__Exercise brief__: Please keep to the lines below from the one with "let best := s1.bestAnchor" through the one with "let anchor := if", and restate them word for word, ends included.

----------------

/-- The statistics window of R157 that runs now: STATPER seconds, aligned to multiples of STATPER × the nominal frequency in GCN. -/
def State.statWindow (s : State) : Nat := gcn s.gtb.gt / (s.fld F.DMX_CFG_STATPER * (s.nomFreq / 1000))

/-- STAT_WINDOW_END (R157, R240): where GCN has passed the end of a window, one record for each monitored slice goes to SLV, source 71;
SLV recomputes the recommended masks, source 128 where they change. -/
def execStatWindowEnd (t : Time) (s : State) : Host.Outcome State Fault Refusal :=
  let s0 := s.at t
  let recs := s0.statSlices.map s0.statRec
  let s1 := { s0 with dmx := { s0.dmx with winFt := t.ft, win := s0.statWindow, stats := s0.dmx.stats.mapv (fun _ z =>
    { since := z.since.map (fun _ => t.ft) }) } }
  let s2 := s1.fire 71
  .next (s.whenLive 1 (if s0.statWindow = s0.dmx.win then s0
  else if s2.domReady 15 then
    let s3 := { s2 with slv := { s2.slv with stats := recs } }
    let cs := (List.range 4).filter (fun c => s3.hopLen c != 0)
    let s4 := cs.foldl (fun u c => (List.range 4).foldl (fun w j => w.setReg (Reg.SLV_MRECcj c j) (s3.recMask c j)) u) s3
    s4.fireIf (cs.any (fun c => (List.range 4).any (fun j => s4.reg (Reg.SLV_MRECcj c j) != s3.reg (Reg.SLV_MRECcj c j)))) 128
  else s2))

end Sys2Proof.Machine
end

----------------

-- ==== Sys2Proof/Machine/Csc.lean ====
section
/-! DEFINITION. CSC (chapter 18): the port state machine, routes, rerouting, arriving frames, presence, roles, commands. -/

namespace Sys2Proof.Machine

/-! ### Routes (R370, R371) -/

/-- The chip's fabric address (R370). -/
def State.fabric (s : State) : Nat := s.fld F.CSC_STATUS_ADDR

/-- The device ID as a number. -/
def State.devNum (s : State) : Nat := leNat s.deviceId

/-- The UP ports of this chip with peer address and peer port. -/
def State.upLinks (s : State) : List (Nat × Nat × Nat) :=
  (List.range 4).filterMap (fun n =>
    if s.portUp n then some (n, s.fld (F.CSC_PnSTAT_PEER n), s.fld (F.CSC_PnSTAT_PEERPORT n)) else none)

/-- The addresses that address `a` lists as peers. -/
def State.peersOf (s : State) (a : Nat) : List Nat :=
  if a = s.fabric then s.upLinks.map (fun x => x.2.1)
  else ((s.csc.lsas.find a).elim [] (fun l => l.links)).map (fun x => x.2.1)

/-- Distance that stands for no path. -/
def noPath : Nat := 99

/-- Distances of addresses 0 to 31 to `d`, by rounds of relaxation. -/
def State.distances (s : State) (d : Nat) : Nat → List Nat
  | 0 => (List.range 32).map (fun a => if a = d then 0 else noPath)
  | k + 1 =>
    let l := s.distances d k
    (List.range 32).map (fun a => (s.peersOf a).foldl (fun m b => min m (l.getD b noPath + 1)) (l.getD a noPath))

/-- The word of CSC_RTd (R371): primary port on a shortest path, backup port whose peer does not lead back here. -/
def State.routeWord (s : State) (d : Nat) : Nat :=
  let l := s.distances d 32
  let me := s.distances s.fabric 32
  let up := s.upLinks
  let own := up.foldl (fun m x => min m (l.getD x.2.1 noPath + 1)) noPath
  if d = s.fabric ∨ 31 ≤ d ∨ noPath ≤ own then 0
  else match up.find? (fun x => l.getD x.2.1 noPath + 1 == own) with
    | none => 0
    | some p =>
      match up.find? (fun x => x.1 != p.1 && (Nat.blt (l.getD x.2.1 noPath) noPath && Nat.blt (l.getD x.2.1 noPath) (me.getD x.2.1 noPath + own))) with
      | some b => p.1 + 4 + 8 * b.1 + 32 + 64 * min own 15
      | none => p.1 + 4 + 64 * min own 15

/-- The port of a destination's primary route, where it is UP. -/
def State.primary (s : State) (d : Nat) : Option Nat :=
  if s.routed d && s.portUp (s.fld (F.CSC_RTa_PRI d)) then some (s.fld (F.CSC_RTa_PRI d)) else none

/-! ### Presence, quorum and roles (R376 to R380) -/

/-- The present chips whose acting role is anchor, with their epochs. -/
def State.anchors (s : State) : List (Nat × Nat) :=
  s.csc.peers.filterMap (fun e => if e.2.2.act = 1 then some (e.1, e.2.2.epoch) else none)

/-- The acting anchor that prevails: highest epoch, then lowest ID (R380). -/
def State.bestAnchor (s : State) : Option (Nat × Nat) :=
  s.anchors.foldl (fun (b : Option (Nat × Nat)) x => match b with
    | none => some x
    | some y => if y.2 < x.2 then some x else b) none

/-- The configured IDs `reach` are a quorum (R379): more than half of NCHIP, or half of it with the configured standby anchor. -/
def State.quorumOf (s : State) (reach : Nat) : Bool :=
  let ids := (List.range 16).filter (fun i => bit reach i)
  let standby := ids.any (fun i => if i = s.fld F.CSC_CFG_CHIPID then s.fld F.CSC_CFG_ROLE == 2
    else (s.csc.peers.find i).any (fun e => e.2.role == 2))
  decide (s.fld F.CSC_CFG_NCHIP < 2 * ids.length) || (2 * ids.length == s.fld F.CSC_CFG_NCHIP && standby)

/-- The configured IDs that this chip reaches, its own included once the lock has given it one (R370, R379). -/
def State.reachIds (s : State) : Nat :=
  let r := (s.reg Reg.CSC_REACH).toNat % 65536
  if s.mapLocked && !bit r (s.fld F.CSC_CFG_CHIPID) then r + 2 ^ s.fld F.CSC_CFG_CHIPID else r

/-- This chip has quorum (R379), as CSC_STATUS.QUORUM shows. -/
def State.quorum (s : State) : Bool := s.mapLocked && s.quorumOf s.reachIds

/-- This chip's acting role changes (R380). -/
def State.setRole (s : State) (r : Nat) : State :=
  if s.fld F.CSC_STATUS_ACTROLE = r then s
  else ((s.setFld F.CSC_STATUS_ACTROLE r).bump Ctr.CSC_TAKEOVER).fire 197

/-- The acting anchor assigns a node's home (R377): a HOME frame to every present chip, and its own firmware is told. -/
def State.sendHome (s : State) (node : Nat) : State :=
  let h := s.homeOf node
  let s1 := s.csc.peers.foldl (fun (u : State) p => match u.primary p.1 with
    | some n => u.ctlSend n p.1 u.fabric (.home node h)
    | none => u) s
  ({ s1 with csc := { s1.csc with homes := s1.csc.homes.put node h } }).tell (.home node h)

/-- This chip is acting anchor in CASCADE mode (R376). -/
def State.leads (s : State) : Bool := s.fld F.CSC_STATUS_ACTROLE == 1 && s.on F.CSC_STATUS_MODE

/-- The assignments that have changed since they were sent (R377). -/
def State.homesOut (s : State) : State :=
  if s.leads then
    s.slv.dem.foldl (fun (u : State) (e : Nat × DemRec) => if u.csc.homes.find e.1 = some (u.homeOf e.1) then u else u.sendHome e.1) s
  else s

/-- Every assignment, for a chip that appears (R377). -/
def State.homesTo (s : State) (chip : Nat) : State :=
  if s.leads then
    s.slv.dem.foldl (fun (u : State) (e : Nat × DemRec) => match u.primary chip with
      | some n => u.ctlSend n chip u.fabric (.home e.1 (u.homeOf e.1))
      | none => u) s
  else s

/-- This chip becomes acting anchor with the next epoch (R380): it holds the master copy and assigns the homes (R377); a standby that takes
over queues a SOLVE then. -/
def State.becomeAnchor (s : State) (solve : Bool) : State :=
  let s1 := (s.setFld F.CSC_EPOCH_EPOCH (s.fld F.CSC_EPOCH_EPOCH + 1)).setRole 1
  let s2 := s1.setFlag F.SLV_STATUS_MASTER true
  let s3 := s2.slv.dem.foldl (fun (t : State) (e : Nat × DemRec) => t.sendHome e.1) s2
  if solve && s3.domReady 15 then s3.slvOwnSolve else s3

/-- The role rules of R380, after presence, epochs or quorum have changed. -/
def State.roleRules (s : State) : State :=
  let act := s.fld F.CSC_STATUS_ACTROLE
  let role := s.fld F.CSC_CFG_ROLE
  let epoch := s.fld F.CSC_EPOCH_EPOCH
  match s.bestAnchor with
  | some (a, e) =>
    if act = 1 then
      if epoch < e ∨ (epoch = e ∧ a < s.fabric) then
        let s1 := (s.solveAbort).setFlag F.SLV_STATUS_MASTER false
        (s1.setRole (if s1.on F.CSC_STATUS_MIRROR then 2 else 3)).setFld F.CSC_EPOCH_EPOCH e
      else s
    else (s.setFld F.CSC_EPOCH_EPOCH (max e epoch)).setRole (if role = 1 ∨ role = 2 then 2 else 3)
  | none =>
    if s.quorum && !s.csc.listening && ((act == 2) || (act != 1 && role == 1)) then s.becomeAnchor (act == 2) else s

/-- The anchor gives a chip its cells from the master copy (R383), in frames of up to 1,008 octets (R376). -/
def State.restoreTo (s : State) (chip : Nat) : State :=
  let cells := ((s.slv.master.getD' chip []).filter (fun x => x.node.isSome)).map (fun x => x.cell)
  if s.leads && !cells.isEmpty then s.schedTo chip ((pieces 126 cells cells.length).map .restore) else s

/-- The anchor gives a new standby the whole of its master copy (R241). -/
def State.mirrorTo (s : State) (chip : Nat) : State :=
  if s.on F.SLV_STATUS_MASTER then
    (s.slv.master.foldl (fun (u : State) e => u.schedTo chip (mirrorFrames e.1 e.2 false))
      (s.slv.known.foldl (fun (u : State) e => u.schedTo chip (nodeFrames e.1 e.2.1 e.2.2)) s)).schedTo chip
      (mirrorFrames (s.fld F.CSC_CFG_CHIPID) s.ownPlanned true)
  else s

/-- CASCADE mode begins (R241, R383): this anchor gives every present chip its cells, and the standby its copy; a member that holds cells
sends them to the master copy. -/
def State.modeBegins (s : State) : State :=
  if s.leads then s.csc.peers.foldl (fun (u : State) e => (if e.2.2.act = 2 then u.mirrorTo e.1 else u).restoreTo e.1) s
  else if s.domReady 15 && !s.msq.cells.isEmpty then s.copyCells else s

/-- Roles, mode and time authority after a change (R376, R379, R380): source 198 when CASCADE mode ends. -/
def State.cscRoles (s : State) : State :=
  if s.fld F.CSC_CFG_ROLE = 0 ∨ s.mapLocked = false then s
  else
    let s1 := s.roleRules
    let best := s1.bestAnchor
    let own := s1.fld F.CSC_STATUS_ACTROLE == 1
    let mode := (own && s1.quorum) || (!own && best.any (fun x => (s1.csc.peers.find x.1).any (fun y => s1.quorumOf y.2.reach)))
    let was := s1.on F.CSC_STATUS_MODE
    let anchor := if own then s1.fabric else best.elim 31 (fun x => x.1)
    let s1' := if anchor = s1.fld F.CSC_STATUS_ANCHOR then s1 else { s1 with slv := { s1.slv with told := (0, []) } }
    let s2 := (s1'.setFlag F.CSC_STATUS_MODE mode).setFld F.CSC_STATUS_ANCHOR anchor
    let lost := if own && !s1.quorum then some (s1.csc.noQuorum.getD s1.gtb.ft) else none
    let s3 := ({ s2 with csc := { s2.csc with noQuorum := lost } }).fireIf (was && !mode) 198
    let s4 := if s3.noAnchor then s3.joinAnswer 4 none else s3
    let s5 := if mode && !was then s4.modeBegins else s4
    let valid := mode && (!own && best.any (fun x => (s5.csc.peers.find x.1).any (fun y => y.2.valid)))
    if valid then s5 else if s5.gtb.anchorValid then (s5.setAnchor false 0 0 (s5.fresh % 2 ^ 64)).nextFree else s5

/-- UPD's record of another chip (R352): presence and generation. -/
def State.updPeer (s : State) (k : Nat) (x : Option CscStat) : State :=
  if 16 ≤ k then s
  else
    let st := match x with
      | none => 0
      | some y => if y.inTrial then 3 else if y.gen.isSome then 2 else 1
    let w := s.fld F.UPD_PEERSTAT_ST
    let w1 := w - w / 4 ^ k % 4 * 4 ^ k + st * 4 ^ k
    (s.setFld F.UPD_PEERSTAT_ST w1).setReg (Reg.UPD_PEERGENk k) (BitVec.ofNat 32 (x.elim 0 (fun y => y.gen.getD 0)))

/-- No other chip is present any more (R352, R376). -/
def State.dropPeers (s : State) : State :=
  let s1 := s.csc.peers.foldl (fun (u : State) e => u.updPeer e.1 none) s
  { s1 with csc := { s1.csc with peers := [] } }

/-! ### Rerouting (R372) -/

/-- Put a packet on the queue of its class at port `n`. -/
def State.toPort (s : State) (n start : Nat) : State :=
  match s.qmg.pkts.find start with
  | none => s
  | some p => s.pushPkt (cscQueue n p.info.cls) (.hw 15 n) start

----------------

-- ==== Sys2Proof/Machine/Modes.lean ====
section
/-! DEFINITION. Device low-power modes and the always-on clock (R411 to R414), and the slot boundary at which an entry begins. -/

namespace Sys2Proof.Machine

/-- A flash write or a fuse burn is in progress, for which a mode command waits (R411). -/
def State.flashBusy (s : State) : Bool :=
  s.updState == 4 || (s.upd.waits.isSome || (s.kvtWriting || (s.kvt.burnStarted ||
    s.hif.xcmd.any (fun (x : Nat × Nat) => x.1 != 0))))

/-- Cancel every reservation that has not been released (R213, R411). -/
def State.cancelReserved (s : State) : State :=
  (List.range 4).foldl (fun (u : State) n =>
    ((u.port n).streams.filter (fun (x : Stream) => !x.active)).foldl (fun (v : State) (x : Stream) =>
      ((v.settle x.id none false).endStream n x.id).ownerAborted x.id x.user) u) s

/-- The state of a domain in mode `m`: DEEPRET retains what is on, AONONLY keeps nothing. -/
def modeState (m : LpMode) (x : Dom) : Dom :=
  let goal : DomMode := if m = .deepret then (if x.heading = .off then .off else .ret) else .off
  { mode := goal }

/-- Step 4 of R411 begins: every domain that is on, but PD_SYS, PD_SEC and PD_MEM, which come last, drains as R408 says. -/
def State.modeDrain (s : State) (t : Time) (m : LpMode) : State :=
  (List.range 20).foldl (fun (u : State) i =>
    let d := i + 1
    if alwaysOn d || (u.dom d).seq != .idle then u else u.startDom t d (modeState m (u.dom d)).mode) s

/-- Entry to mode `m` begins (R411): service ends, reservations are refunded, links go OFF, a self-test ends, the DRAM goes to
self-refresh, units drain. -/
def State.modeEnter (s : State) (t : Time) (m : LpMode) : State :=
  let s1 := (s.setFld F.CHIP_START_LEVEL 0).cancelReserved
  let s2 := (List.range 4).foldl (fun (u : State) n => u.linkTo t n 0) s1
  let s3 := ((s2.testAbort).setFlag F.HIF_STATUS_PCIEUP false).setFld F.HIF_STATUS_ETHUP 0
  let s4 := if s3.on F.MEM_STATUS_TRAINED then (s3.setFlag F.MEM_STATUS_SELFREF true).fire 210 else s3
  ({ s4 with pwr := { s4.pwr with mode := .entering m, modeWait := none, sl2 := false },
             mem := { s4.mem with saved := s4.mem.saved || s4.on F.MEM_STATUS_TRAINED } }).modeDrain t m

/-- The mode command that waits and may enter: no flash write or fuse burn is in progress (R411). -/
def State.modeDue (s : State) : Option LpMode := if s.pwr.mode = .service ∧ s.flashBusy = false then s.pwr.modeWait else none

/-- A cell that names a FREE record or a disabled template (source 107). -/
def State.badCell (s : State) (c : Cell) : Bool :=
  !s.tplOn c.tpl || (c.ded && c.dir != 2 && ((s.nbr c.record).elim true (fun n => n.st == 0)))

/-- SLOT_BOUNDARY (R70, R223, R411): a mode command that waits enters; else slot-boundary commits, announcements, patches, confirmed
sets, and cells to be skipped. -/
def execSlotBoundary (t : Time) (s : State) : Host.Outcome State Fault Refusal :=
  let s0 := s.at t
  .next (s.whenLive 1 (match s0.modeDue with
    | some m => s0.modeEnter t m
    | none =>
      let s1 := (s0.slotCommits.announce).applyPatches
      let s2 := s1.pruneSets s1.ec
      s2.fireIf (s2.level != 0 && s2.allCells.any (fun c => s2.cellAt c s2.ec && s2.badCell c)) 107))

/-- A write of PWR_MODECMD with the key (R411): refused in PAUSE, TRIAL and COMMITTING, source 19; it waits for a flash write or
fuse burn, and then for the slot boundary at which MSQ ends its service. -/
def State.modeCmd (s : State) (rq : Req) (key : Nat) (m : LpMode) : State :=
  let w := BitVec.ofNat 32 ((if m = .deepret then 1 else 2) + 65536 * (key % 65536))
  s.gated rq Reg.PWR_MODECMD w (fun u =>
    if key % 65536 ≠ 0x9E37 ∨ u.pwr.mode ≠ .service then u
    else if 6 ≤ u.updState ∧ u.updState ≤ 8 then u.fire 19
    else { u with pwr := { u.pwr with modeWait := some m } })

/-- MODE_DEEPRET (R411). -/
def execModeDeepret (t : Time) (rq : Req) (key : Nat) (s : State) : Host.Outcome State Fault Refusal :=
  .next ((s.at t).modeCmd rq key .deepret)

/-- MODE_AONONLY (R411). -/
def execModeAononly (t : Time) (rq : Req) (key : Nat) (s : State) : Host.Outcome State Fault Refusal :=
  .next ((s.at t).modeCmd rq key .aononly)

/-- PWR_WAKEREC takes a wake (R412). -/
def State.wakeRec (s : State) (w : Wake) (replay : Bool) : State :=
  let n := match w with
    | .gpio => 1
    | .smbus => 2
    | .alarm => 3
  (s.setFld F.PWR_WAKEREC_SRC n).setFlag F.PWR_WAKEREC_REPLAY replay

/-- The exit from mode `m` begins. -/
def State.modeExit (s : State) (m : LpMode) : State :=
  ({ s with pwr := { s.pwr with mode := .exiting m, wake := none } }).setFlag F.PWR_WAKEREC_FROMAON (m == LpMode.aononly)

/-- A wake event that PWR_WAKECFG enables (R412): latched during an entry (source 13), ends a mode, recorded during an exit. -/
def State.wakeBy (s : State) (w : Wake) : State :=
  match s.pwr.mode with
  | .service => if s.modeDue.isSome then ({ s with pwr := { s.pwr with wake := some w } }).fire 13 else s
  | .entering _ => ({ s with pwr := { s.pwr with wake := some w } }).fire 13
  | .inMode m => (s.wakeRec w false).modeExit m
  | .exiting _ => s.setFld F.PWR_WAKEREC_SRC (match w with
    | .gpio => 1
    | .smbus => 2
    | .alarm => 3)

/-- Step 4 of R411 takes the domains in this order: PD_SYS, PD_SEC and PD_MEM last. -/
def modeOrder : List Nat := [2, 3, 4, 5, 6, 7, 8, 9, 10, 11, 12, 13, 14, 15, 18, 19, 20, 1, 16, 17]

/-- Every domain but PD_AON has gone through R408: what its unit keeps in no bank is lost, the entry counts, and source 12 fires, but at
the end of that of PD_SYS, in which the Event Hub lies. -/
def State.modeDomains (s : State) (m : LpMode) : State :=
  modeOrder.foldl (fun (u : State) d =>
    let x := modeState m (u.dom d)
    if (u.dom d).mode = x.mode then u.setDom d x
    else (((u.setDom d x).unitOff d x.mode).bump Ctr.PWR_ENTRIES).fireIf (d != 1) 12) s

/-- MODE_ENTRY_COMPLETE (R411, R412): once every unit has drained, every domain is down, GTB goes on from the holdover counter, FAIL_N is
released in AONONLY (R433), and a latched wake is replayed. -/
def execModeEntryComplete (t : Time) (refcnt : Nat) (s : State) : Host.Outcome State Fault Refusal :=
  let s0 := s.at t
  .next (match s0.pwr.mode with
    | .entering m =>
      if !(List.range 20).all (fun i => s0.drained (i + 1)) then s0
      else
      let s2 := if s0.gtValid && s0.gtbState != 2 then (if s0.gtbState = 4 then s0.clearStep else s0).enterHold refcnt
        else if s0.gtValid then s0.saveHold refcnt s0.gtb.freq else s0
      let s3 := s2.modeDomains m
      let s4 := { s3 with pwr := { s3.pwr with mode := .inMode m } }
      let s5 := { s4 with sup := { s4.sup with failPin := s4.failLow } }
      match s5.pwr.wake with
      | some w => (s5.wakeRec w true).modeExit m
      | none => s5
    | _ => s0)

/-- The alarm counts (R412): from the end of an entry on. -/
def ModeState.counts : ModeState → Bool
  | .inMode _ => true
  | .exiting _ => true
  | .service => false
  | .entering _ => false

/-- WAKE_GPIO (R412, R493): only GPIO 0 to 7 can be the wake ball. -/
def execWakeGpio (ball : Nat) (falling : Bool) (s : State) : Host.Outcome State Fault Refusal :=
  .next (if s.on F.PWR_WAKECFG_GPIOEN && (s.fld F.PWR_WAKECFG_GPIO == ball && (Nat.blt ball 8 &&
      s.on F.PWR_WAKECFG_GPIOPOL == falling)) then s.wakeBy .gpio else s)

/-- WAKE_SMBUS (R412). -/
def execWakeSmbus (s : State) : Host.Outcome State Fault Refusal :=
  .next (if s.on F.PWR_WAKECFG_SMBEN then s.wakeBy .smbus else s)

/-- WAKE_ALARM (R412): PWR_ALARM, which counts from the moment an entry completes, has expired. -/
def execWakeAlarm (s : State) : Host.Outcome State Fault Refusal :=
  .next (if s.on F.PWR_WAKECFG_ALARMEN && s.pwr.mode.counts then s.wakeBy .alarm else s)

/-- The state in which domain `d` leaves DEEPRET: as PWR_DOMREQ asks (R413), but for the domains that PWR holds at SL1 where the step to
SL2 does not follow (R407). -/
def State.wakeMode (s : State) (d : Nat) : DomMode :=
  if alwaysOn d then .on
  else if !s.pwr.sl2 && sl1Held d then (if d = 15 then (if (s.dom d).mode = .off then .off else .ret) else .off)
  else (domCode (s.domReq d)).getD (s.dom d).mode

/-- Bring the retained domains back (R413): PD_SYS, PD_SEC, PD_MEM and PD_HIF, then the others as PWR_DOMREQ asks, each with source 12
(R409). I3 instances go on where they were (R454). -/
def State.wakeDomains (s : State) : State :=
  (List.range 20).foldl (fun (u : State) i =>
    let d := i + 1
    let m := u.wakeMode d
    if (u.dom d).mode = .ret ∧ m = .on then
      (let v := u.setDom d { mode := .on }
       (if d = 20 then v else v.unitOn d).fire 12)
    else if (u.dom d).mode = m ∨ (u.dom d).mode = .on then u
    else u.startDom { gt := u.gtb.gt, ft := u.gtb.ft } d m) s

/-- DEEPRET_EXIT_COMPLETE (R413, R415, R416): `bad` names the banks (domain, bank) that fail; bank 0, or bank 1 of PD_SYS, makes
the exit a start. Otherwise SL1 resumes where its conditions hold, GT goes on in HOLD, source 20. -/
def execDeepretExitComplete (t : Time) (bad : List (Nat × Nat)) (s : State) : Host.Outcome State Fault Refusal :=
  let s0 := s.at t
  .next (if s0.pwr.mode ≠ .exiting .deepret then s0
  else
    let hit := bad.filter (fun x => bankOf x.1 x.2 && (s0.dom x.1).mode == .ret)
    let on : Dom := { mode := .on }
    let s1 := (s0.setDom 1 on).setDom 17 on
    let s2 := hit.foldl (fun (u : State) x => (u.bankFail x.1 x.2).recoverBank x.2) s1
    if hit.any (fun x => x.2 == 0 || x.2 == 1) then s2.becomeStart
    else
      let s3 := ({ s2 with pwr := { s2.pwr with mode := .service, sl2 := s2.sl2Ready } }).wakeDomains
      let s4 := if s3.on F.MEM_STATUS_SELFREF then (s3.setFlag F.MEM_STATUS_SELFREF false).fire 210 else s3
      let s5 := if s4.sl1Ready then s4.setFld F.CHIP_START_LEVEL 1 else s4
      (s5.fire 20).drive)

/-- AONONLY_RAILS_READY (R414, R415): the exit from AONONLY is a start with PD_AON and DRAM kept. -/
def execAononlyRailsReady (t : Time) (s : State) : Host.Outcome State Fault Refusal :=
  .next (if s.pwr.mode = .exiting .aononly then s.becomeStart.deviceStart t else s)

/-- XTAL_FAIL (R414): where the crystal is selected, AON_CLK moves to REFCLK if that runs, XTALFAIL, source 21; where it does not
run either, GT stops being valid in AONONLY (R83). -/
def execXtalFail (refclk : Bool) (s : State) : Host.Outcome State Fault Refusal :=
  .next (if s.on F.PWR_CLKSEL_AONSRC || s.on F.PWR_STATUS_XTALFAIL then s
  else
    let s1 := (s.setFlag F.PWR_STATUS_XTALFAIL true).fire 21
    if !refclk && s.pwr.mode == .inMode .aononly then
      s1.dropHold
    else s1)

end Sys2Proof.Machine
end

----------------

__Written answer__:
    let best := s1.bestAnchor
    let own := s1.fld F.CSC_STATUS_ACTROLE == 1
    let mode := (own && s1.quorum) || (!own && best.any (fun x => (s1.csc.peers.find x.1).any (fun y => s1.quorumOf y.2.reach)))
    let was := s1.on F.CSC_STATUS_MODE
    let anchor := if own then s1.fabric else best.elim 31 (fun x => x.1)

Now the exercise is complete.